Skip site navigation (1) Skip section navigation (2)

Re: SELECT COUNT(*) execution time on large tables (v9.0.4-1)

From: "David Johnston" <polobo(at)yahoo(dot)com>
To: "'Carlos Sotto Maior \(SIM\)'" <csotto(at)sistemassim(dot)com(dot)br>, <pgsql-general(at)postgresql(dot)org>
Subject: Re: SELECT COUNT(*) execution time on large tables (v9.0.4-1)
Date: 2011-05-27 20:48:42
Message-ID: 00b001cc1caf$77062e10$65128a30$@yahoo.com (view raw or flat)
Thread:
Lists: pgsql-general
Counting live data is inherently imprecise.  There are supposedly some
system tables that can give you rough numbers.

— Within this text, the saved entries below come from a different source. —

/-! ### `State.noteDecode` -/

@[simp] theorem noteDecode_params (m : Encoding) (b : List Byte) (s : State) :
    (s.noteDecode m b).params = s.params := by
  unfold State.noteDecode; split <;> simp
@[simp] theorem noteDecode_busy (m : Encoding) (b : List Byte) (s : State) :
    (s.noteDecode m b).busy = s.busy := by
  unfold State.noteDecode; split <;> simp
@[simp] theorem noteDecode_done (m : Encoding) (b : List Byte) (s : State) :
    (s.noteDecode m b).done = s.done := by
  unfold State.noteDecode; split <;> simp
@[simp] theorem noteDecode_result (m : Encoding) (b : List Byte) (s : State) :
    (s.noteDecode m b).result = s.result := by
  unfold State.noteDecode; split <;> simp
@[simp] theorem noteDecode_cause (m : Encoding) (b : List Byte) (s : State) :
    (s.noteDecode m b).cause = s.cause := by
  unfold State.noteDecode; split <;> simp
@[simp] theorem noteDecode_exc (m : Encoding) (b : List Byte) (s : State) :
    (s.noteDecode m b).exc = s.exc := by
  unfold State.noteDecode; split <;> simp
@[simp] theorem noteDecode_dfValid (m : Encoding) (b : List Byte) (s : State) :
    (s.noteDecode m b).dfValid = s.dfValid := by
  unfold State.noteDecode; split <;> simp
@[simp] theorem noteDecode_textValid (m : Encoding) (b : List Byte) (s : State) :
    (s.noteDecode m b).textValid = s.textValid := by
  unfold State.noteDecode; split <;> simp
@[simp] theorem noteDecode_utf8Err (m : Encoding) (b : List Byte) (s : State) :
    (s.noteDecode m b).utf8Err = s.utf8Err := by
  unfold State.noteDecode; split <;> simp
@[simp] theorem noteDecode_ovr (m : Encoding) (b : List Byte) (s : State) :
    (s.noteDecode m b).ovr = s.ovr := by
  unfold State.noteDecode; split <;> simp
@[simp] theorem noteDecode_attempts (m : Encoding) (b : List Byte) (s : State) :
    (s.noteDecode m b).attempts = s.attempts := by
  unfold State.noteDecode; split <;> simp
@[simp] theorem noteDecode_mode (m : Encoding) (b : List Byte) (s : State) :
    (s.noteDecode m b).mode = s.mode := by
  unfold State.noteDecode; split <;> simp
@[simp] theorem noteDecode_timeout (m : Encoding) (b : List Byte) (s : State) :
    (s.noteDecode m b).timeout = s.timeout := by
  unfold State.noteDecode; split <;> simp
@[simp] theorem noteDecode_retries (m : Encoding) (b : List Byte) (s : State) :
    (s.noteDecode m b).retries = s.retries := by
  unfold State.noteDecode; split <;> simp
@[simp] theorem noteDecode_ownAddr (m : Encoding) (b : List Byte) (s : State) :
    (s.noteDecode m b).ownAddr = s.ownAddr := by
  unfold State.noteDecode; split <;> simp
@[simp] theorem noteDecode_efAddr (m : Encoding) (b : List Byte) (s : State) :
    (s.noteDecode m b).efAddr = s.efAddr := by
  unfold State.noteDecode; split <;> simp
@[simp] theorem noteDecode_efFc (m : Encoding) (b : List Byte) (s : State) :
    (s.noteDecode m b).efFc = s.efFc := by
  unfold State.noteDecode; split <;> simp
@[simp] theorem noteDecode_efLen (m : Encoding) (b : List Byte) (s : State) :
    (s.noteDecode m b).efLen = s.efLen := by
  unfold State.noteDecode; split <;> simp
@[simp] theorem noteDecode_dfAddr (m : Encoding) (b : List Byte) (s : State) :
    (s.noteDecode m b).dfAddr = s.dfAddr := by
  unfold State.noteDecode; split <;> simp
@[simp] theorem noteDecode_dfFc (m : Encoding) (b : List Byte) (s : State) :
    (s.noteDecode m b).dfFc = s.dfFc := by
  unfold State.noteDecode; split <;> simp
@[simp] theorem noteDecode_dfLen (m : Encoding) (b : List Byte) (s : State) :
    (s.noteDecode m b).dfLen = s.dfLen := by
  unfold State.noteDecode; split <;> simp
@[simp] theorem noteDecode_chk (m : Encoding) (b : List Byte) (s : State) :
    (s.noteDecode m b).chk = s.chk := by
  unfold State.noteDecode; split <;> simp
@[simp] theorem noteDecode_txLen (m : Encoding) (b : List Byte) (s : State) :
    (s.noteDecode m b).txLen = s.txLen := by
  unfold State.noteDecode; split <;> simp
@[simp] theorem noteDecode_rxLen (m : Encoding) (b : List Byte) (s : State) :
    (s.noteDecode m b).rxLen = s.rxLen := by
  unfold State.noteDecode; split <;> simp
@[simp] theorem noteDecode_textLen (m : Encoding) (b : List Byte) (s : State) :
    (s.noteDecode m b).textLen = s.textLen := by
  unfold State.noteDecode; split <;> simp
@[simp] theorem noteDecode_efPayload (m : Encoding) (b : List Byte) (s : State) :
    (s.noteDecode m b).efPayload = s.efPayload := by
  unfold State.noteDecode; split <;> simp
@[simp] theorem noteDecode_txBuf (m : Encoding) (b : List Byte) (s : State) :
    (s.noteDecode m b).txBuf = s.txBuf := by
  unfold State.noteDecode; split <;> simp
@[simp] theorem noteDecode_rxBuf (m : Encoding) (b : List Byte) (s : State) :
    (s.noteDecode m b).rxBuf = s.rxBuf := by
  unfold State.noteDecode; split <;> simp
@[simp] theorem noteDecode_dfPayload (m : Encoding) (b : List Byte) (s : State) :
    (s.noteDecode m b).dfPayload = s.dfPayload := by
  unfold State.noteDecode; split <;> simp
@[simp] theorem noteDecode_text (m : Encoding) (b : List Byte) (s : State) :
    (s.noteDecode m b).text = s.text := by
  unfold State.noteDecode; split <;> simp
@[simp] theorem noteDecode_teState (m : Encoding) (b : List Byte) (s : State) :
    (s.noteDecode m b).teState = s.teState := by
  unfold State.noteDecode; split <;> simp
@[simp] theorem noteDecode_retryCnt (m : Encoding) (b : List Byte) (s : State) :
    (s.noteDecode m b).retryCnt = s.retryCnt := by
  unfold State.noteDecode; split <;> simp
@[simp] theorem noteDecode_timer (m : Encoding) (b : List Byte) (s : State) :
    (s.noteDecode m b).timer = s.timer := by
  unfold State.noteDecode; split <;> simp
@[simp] theorem noteDecode_txPtr (m : Encoding) (b : List Byte) (s : State) :
    (s.noteDecode m b).txPtr = s.txPtr := by
  unfold State.noteDecode; split <;> simp
@[simp] theorem noteDecode_curOp (m : Encoding) (b : List Byte) (s : State) :
    (s.noteDecode m b).curOp = s.curOp := by
  unfold State.noteDecode; split <;> simp
@[simp] theorem noteDecode_tick (m : Encoding) (b : List Byte) (s : State) :
    (s.noteDecode m b).tick = s.tick := by
  unfold State.noteDecode; split <;> simp
@[simp] theorem noteDecode_txReady (m : Encoding) (b : List Byte) (s : State) :
    (s.noteDecode m b).txReady = s.txReady := by
  unfold State.noteDecode; split <;> simp
@[simp] theorem noteDecode_rxValid (m : Encoding) (b : List Byte) (s : State) :
    (s.noteDecode m b).rxValid = s.rxValid := by
  unfold State.noteDecode; split <;> simp
@[simp] theorem noteDecode_txStream (m : Encoding) (b : List Byte) (s : State) :
    (s.noteDecode m b).txStream = s.txStream := by
  unfold State.noteDecode; split <;> simp
@[simp] theorem noteDecode_rxStream (m : Encoding) (b : List Byte) (s : State) :
    (s.noteDecode m b).rxStream = s.rxStream := by
  unfold State.noteDecode; split <;> simp
@[simp] theorem noteDecode_inputs (m : Encoding) (b : List Byte) (s : State) :
    (s.noteDecode m b).inputs = s.inputs := by
  unfold State.noteDecode; split <;> simp
@[simp] theorem noteDecode_hostData (m : Encoding) (b : List Byte) (s : State) :
    (s.noteDecode m b).hostData = s.hostData := by
  unfold State.noteDecode; split <;> simp
@[simp] theorem noteDecode_draws (m : Encoding) (b : List Byte) (s : State) :
    (s.noteDecode m b).draws = s.draws := by
  unfold State.noteDecode; split <;> simp
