-- ==== Sys2Proof/Laws/PerInstr.lean ====
section
/-! SUPPORT. One lemma per constructor of `Instr` on the fields of its encoded word, for the host's case split over all
instructions. -/

namespace Sys2Proof.Laws

/-- The family `EncodedWord`: the word of an instruction is one byte (rules R110, R118); that of a command has zeros in
bits 7 to 5, an `OP` of 1 to 8, and `ENC` only with `OP` 3 or 4 (rules R118, R120); a block with every unit has the
instruction (rule R4). -/
def EncodedWord.Statement (i : Instr) : Prop :=
  (encode i).extractLsb' 8 24 = 0 ∧
    (i.format = .cmd8 →
      (encode i).extractLsb' 5 3 = 0 ∧ 1 ≤ ((encode i).extractLsb' 0 4).toNat ∧
        ((encode i).extractLsb' 0 4).toNat ≤ 8 ∧
        ((encode i).getLsbD 4 = true →
          ((encode i).extractLsb' 0 4).toNat = 3 ∨ ((encode i).extractLsb' 0 4).toNat = 4)) ∧
    i.wellFormed true = true

theorem EncodedWord.lrc : EncodedWord.Statement .lrc := by unfold EncodedWord.Statement; decide

theorem EncodedWord.crc16 : EncodedWord.Statement .crc16 := by unfold EncodedWord.Statement; decide

theorem EncodedWord.encAscii : EncodedWord.Statement .encAscii := by unfold EncodedWord.Statement; decide

theorem EncodedWord.encRtu : EncodedWord.Statement .encRtu := by unfold EncodedWord.Statement; decide

theorem EncodedWord.decAscii : EncodedWord.Statement .decAscii := by unfold EncodedWord.Statement; decide

theorem EncodedWord.decRtu : EncodedWord.Statement .decRtu := by unfold EncodedWord.Statement; decide

theorem EncodedWord.execute : EncodedWord.Statement .execute := by unfold EncodedWord.Statement; decide

theorem EncodedWord.writeText : EncodedWord.Statement .writeText := by unfold EncodedWord.Statement; decide

theorem EncodedWord.readText : EncodedWord.Statement .readText := by unfold EncodedWord.Statement; decide

theorem EncodedWord.handle : EncodedWord.Statement .handle := by unfold EncodedWord.Statement; decide

theorem EncodedWord.fcWriteText : EncodedWord.Statement .fcWriteText := by unfold EncodedWord.Statement; decide

theorem EncodedWord.fcReadText : EncodedWord.Statement .fcReadText := by unfold EncodedWord.Statement; decide

theorem EncodedWord.fcException (low : BitVec 7) : EncodedWord.Statement (.fcException low) := by
  unfold EncodedWord.Statement; revert low; decide

end Sys2Proof.Laws
end

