/-! ### Witnesses: the hypotheses of each statement, at the ends of their ranges -/

/-- The ends of each row of rule R110. -/
theorem witness_TableRowsDecode :
    (0x80 : Byte).getLsbD 7 = true ∧ (0xFF : Byte).getLsbD 7 = true ∧ (0x00 : Byte).getLsbD 7 = false ∧
      (0x03 : Byte).getLsbD 7 = false ∧ (0x7F : Byte).getLsbD 7 = false := by decide

theorem witness_DecodeEncodeAgree :
    (∃ (hasRd : Bool) (i : Instr), i.wellFormed hasRd = true) ∧ (∃ w : Word, decode .cmd8 false w = .ok .decRtu) ∧
    (∃ w : Word, decode .fc8 true w = .ok (.fcException 0x7F)) :=
  ⟨⟨false, .lrc, rfl⟩, ⟨0x14, by decide⟩, ⟨0xFF, by decide⟩⟩

theorem witness_LrcFunction : ∃ (s p : List Byte) (a f : Byte), s.Perm (a :: f :: p) ∧ s ≠ a :: f :: p :=
  ⟨[1, 5], [], 5, 1, List.Perm.swap _ _ _, by decide⟩

/-- `test_decode_illegal` has a word for each condition of rule R122. -/
theorem witness_IllegalCommand :
    ∃ (s : State) (w : Word), s.busy = false ∧ ∀ i, decodeCmd s.params.hasRd w ≠ .ok i := by
  refine ⟨idle, 0x09, rfl, fun i h => ?_⟩
  rw [show decodeCmd idle.params.hasRd 0x09 = .error .reservedOperation by decide] at h
  cases h

theorem witness_StepRunsLatchedCommand :
    (∃ (s : State) (i : Instr) (rest : List Event), s.busy = true ∧
      decodeCmd s.params.hasRd s.curOp.toWord = .ok i ∧ s.inputs = .cycle true true true :: rest) ∧
    (∃ (s : State) (i : Instr), s.busy = true ∧ decodeCmd s.params.hasRd s.curOp.toWord = .ok i ∧ s.inputs = []) :=
  ⟨⟨{ running 0x08 with inputs := [.cycle true true true] }, .handle, [], rfl, by decide, rfl⟩,
    ⟨running 0x01, .lrc, rfl, by decide, rfl⟩⟩

theorem witness_StepOfOtherEvents :
    (∃ (s : State) (a : HostAccess), s.inputs = [.host a]) ∧ (∃ (s : State) (b : Byte), s.inputs = [.arrive b]) ∧
    (∃ s : State, s.busy = false ∧ s.inputs = [.cycle true true true]) ∧ (∃ s : State, s.inputs = [.reset]) :=
  ⟨⟨{ idle with inputs := [.host (.readReg 1)] }, .readReg 1, rfl⟩,
    ⟨{ idle with inputs := [.arrive 0xFF] }, 0xFF, rfl⟩, ⟨{ idle with inputs := [.cycle true true true] }, rfl, rfl⟩,
    ⟨{ idle with inputs := [.reset] }, rfl⟩⟩

theorem witness_LocalCommandAccepted :
    ∃ s : State, s.busy = false ∧ decodeCmd s.params.hasRd 0x01 = .ok .lrc ∧
      decodeCmd s.params.hasRd 0x14 = .ok .decRtu ∧ decodeCmd s.params.hasRd 0x08 = .ok .handle :=
  ⟨idle, rfl, by decide, by decide, by decide⟩

/-- A byte put beyond the length, and each link command. -/
theorem witness_LinkCommandAccepted :
    ∃ s : State, s.busy = false ∧ s.teState = .idle ∧ s.byteAt 0 s.efLen.toNat = some 0x68 ∧
      after (hostAccess (.writeReg 0 0x05) s) (fun t => t.byteAt 0 0 == none && t.efFc == s.efFc) = true ∧
      after (hostAccess (.writeReg 0 0x06) s) (fun t => t.efFc == 0x01) = true ∧
      after (hostAccess (.writeReg 0 0x07) s) (fun t => t.efFc == 0x02 && t.efLen == 0) = true :=
  ⟨{ idle with efPayload := [(0, 0x68)] }, by decide⟩

theorem witness_BusyLock :
    ∃ s u : State, s.busy = true ∧ s.params.hasRd = true ∧ 7 < s.capacity 0 ∧ 24 < s.capacity 1 ∧ 39 < s.capacity 2 ∧
      35 < s.capacity 3 ∧ 7 < s.capacity 4 ∧ u.busy = true ∧ u.params.hasRd = false ∧ 0 < u.capacity 3 :=
  ⟨running 0x01, { State.ofReset paramsNoRd with busy := true }, by decide⟩
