-- ==== Sys2Proof/Syntax.lean ====
section
/-! DEFINITION. The commands: one constructor per row of spec/opcode_table.json (spec/30_encoding.md R81). "A command
has no operand fields" (R80), so no constructor has an argument. -/

namespace Sys2Proof

/-- The 13 commands of the opcode map (R81), in the table's order. -/
inductive Instr where
  /-- `NOP`, 0x00 (spec/44_control.md R240). -/
  | nop
  /-- `START_SEND`, 0x01 (spec/42_sender.md R160). -/
  | startSend
  /-- `START_RECV`, 0x02 (spec/43_receiver.md R200). -/
  | startRecv
  /-- `ABORT`, 0x03 (spec/44_control.md R241). -/
  | abort
  /-- `CLEAR`, 0x04 (spec/44_control.md R242). -/
  | clear
  /-- `OP_CHECKSUM`, 0x10 (spec/40_codec.md R120). -/
  | opChecksum
  /-- `OP_ENCODE`, 0x11 (spec/40_codec.md R121). -/
  | opEncode
  /-- `OP_DECODE`, 0x12 (spec/40_codec.md R122). -/
  | opDecode
  /-- `OP_FRAGMENT`, 0x13 (spec/40_codec.md R123). -/
  | opFragment
  /-- `OP_ENC_ACK`, 0x14 (spec/41_ack.md R146). -/
  | opEncAck
  /-- `OP_DEC_ACK`, 0x15 (spec/41_ack.md R147). -/
  | opDecAck
  /-- `OP_ENC_SENTINEL`, 0x16 (spec/41_ack.md R148). -/
  | opEncSentinel
  /-- `OP_IS_SENTINEL`, 0x17 (spec/41_ack.md R149). -/
  | opIsSentinel
  deriving DecidableEq, Repr

end Sys2Proof
end

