-- ==== Sys2Proof/Proofs/Invariants.lean ====
section
/-! PROOFS. The invariants of spec/10_state.md R53 are inductive. They are cut along the engine's states: what holds in
every STATE (`Stored`), what a transfer keeps while it sends and waits (`Transfer`), and what a receive session keeps
(`Receiving`). One rule builds `Inv` for each STATE; each event is then a use of these rules. -/

namespace Sys2Proof.Machine

variable {s t : State}

/-! ## The parts of the invariants -/

/-- What holds in every STATE: the canonical forms, and items 2, 3 and 8 on the reassembly buffer. -/
structure Stored (s : State) : Prop where
  params : s.params.wf = true
  memory : ∀ b, Memory.wf (s.bufs.get b)
  slots : Sparse.wf s.slots
  count : s.rx.count.toNat = s.slots.length
  validKnown : ∀ i, s.valid i = true → s.rx.known = true ∧ i < s.rx.total.toNat
  totalFits : s.rx.total.toNat ≤ s.params.maxChunks
  slotFits : ∀ i, (s.slotData i).length ≤ Config.slotBytes
  expectKnown : s.rx.known = true → s.rx.expect.toNat ≤ s.rx.total.toNat
  expectUnknown : s.rx.known = false → s.rx.expect = 0 ∧ s.rx.total = 0

/-- The configuration and the payload pass R161, and TX_TOTAL is their number of chunks. -/
def Validated (s : State) : Prop :=
  s.validateSend = 0 ∧ s.tx.total.toNat = chunkCount s.cfg.payloadLen.toNat s.cfg.chunkSize.toNat

/-- Item 4: what holds of a transfer while it sends or waits. -/
structure Transfer (s : State) : Prop where
  stored : Stored s
  validated : Validated s
  chunk : s.tx.chunk.toNat < s.tx.total.toNat
  attemptPos : 1 ≤ s.tx.attempt.toNat
  attemptMax : s.tx.attempt.toNat ≤ s.cfg.maxRetries.toNat

/-- Items 3, 6 and 7 in a receive session. -/
structure Receiving (s : State) : Prop where
  stored : Stored s
  slotChunk : ∀ i, (s.slotData i).length ≤ s.cfg.chunkSize.toNat
  outLen : s.rx.outLen = 0
  timer : s.tx.timer = 0

theorem Inv.stored (h : Inv s) : Stored s := { h with }

theorem Inv.timer_eq_zero (h : Inv s) (he : s.engine ≠ .sWait) : s.tx.timer = 0 := by
  by_contra htimer
  exact he (h.timerRuns htimer)

theorem Inv.transfer (h : Inv s) (he : s.engine = .sSend ∨ s.engine = .sWait) : Transfer s := by
  obtain ⟨hchunk, hpos, hmax⟩ := h.sending he
  exact ⟨h.stored, h.validated (he.imp_right .inl), hchunk, hpos, hmax⟩

theorem Inv.receiving (h : Inv s) (he : s.inReceiverSession) : Receiving s :=
  ⟨h.stored, h.slotChunk he, h.outLen he, h.timer_eq_zero (by rcases he with he | he <;> simp [he])⟩

/-! ## One rule for each STATE -/

theorem Stored.idle (h : Stored s) (he : s.engine = .idle) (htimer : s.tx.timer = 0) : Inv s :=
  { h with
    slotChunk := by simp [he]
    sending := by simp [he]
    ending := by simp [he]
    timerRuns := by simp [htimer]
    timerBound := by simp [he]
    outLen := by simp [he]
    validated := by simp [he] }

theorem Transfer.sSend (h : Transfer s) (he : s.engine = .sSend) (htimer : s.tx.timer = 0) : Inv s :=
  { h.stored with
    slotChunk := by simp [he]
    sending := fun _ => ⟨h.chunk, h.attemptPos, h.attemptMax⟩
    ending := by simp [he]
    timerRuns := by simp [htimer]
    timerBound := by simp [he]
    outLen := by simp [he]
    validated := fun _ => h.validated }

theorem Transfer.sWait (h : Transfer s) (he : s.engine = .sWait) (hpos : 1 ≤ s.tx.timer.toNat)
    (hmax : s.tx.timer.toNat ≤ s.cfg.ackTimeout.toNat) : Inv s :=
  { h.stored with
    slotChunk := by simp [he]
    sending := fun _ => ⟨h.chunk, h.attemptPos, h.attemptMax⟩
    ending := by simp [he]
    timerRuns := fun _ => he
    timerBound := fun _ => ⟨hpos, hmax⟩
    outLen := by simp [he]
    validated := fun _ => h.validated }

theorem Stored.sEnd (h : Stored s) (hv : Validated s) (he : s.engine = .sEnd) (htimer : s.tx.timer = 0)
    (hchunk : s.tx.chunk = s.tx.total) : Inv s :=
  { h with
    slotChunk := by simp [he]
    sending := by simp [he]
    ending := fun _ => hchunk
    timerRuns := by simp [htimer]
    timerBound := by simp [he]
    outLen := by simp [he]
    validated := fun _ => hv }

theorem Receiving.inv (h : Receiving s) (he : s.inReceiverSession) : Inv s :=
  { h.stored with
    slotChunk := fun _ => h.slotChunk
    sending := by rcases he with he | he <;> simp [he]
    ending := by rcases he with he | he <;> simp [he]
    timerRuns := by simp [h.timer]
    timerBound := by rcases he with he | he <;> simp [he]
    outLen := fun _ => h.outLen
    validated := by rcases he with he | he <;> simp [he] }
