/-- R141: the messages `parse_ack` takes are the acknowledgements, each for its own id and kind. -/
theorem parseAck_eq_some_iff {P : Nat} (hP : 16 ≤ P) {m : List Byte} {ok : Bool} {id : BitVec 16} :
    parseAck P m = some (ok, id) ↔ m = ackMsg id ok := by
  constructor
  · intro h
    unfold parseAck at h
    split_ifs at h
    split at h
    · rename_i k f hsplit
      have hm : m = k ++ [bar] ++ f := by
        rw [← intercalate_split bar m, hsplit]
        simp
      split_ifs at h with hack herr
      all_goals
        obtain ⟨n, hn, heq⟩ := Option.map_eq_some_iff.mp h
        cases heq
        rw [hm, ackMsg, ← ofNat_of_parseDec (w := 16) hn]
      · rw [hack]
      · rw [herr]
    · cases h
  · rintro rfl
    have hlen : ¬ (ackMsg id ok).length > P := by have := ackMsg_length_le id ok; omega
    have hcount : (ackMsg id ok).count bar = 1 := by simpa using count_bar_of_split (split_ackMsg id ok)
    have hid := parseDec_dec (n := id.toNat) (maxv := 65535) (by omega)
    have htoken : ackToken false ≠ ackToken true := by decide
    rw [parseAck, if_neg hlen, if_neg (not_not.mpr hcount), split_ackMsg]
    cases ok <;> simp [hid, htoken]

/-- Settles O48: the three answers of the matcher, by what `parse_ack` says of the message. -/
theorem matcherMatchesExactlyAwaitedAck : Obligations.MatcherMatchesExactlyAwaitedAck := by
  unfold Obligations.MatcherMatchesExactlyAwaitedAck
  intro P m e ok hP
  simp only [ne_eq, ← parseAck_eq_some_iff hP, decodeAck]
  cases hparse : parseAck P m with
  | none => simp
  | some ack =>
    obtain ⟨k, id⟩ := ack
    by_cases hid : id = e
    · simp [hid]
    · simp [hid]

/-! ## The three kinds of message -/

/-- Settles O53: the fields a message is cut into tell its delimiters, and their lengths its length. -/
theorem messageKindsAndLengths : Obligations.MessageKindsAndLengths := by
  unfold Obligations.MessageKindsAndLengths
  refine ⟨fun P F c m h => ?_, fun n ok => ?_, rfl, rfl⟩
  · obtain ⟨hcarried, -, rfl⟩ := encodeFrame_eq_ok_iff.mp h
    have hsplit := split_frameWith F (bar_notMem_coded hcarried)
    rw [frameMsg_eq_frameWith, ← coded_length]
    refine ⟨by simpa using count_bar_of_split hsplit, ?_⟩
    simp only [frameWith, fourFields, List.length_append, List.length_singleton]
    omega
  · have hdigits := List.length_pos_of_ne_nil (dec_ne_nil n.toNat)
    have hle := ackMsg_length_le n ok
    rw [ackMsg_length] at hle ⊢
    exact ⟨by simpa using count_bar_of_split (split_ackMsg n ok), rfl, by omega, hle⟩

end Sys2Proof.Machine

/-! PROOFS. The pure functions on data (spec/40_codec.md R110, R111, R116, R117): the checksum as a sum in a byte's own
arithmetic, and the chunks a payload is cut into. -/

namespace Sys2Proof.Machine

/-! ## The checksum (R110, R111) -/

/-- Reducing modulo 256 at the end is adding in the byte's own arithmetic. -/
@[simp] theorem checksum_cons (b : Byte) (d : List Byte) : checksum (b :: d) = b + checksum d := by
  apply BitVec.eq_of_toNat_eq
  simp [checksum]

@[simp] theorem checksum_append (p q : List Byte) : checksum (p ++ q) = checksum p + checksum q := by
  induction p with
  | nil => exact (BitVec.zero_add _).symm
  | cons b p ih => rw [List.cons_append, checksum_cons, checksum_cons, ih, BitVec.add_assoc]

/-- Settles O49: the sums differ by the difference of the two bytes. -/
theorem checksumDetectsOneByteChange : Obligations.ChecksumDetectsOneByteChange := by
  unfold Obligations.ChecksumDetectsOneByteChange
  intro p q x y hne heq
  simp only [checksum_append, checksum_cons, BitVec.add_right_inj, BitVec.add_left_inj] at heq
  exact hne heq

/-! ## The chunks of a payload (R116, R117) -/

/-- `k` chunks are enough exactly when `k * S` bytes are. -/
theorem chunkCount_le_iff {len S k : Nat} (hS : 1 ≤ S) : chunkCount len S ≤ k ↔ len ≤ k * S := by
  rw [chunkCount, ← Nat.ceilDiv_eq_add_pred_div, ceilDiv_le_iff_le_mul hS, Nat.mul_comm]

theorem lt_chunkCount_iff {len S k : Nat} (hS : 1 ≤ S) : k < chunkCount len S ↔ k * S < len := by
  rw [← not_le, chunkCount_le_iff hS, not_le]

theorem chunkOf_length (P : List Byte) (S k : Nat) : (chunkOf P S k).length = min S (P.length - k * S) := by
  simp [chunkOf]

/-- The first `k` chunks are the first `k * S` bytes. -/
theorem flatMap_chunkOf_range (P : List Byte) (S k : Nat) : (List.range k).flatMap (chunkOf P S) = P.take (k * S) := by
  induction k with
  | zero => simp
  | succ k ih =>
    rw [List.range_succ, List.flatMap_append, ih, List.flatMap_singleton, chunkOf, ← List.take_add, Nat.succ_mul]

You would be better off figuring out an alternative method to get the data
you desire and stop continually recounting all 5.7M records. 

A Trigger driven counter, for insert and delete, is probably the most
obvious method.  Also, say for temporal data, cache the prior monthly counts
and only perform an actual count over the current (changing) month(s).

At your table size the brute-force approach is obviously not going to work
so an alternative method needs to be devised, one that eliminates
re-counting previously counted records.  The specific design is going to be
highly dependent on your specific requirements - which is why no generalized
solution exists.  If you provide the why behind the question, and not just
the question, people may be inclined to provide relevant suggestions. 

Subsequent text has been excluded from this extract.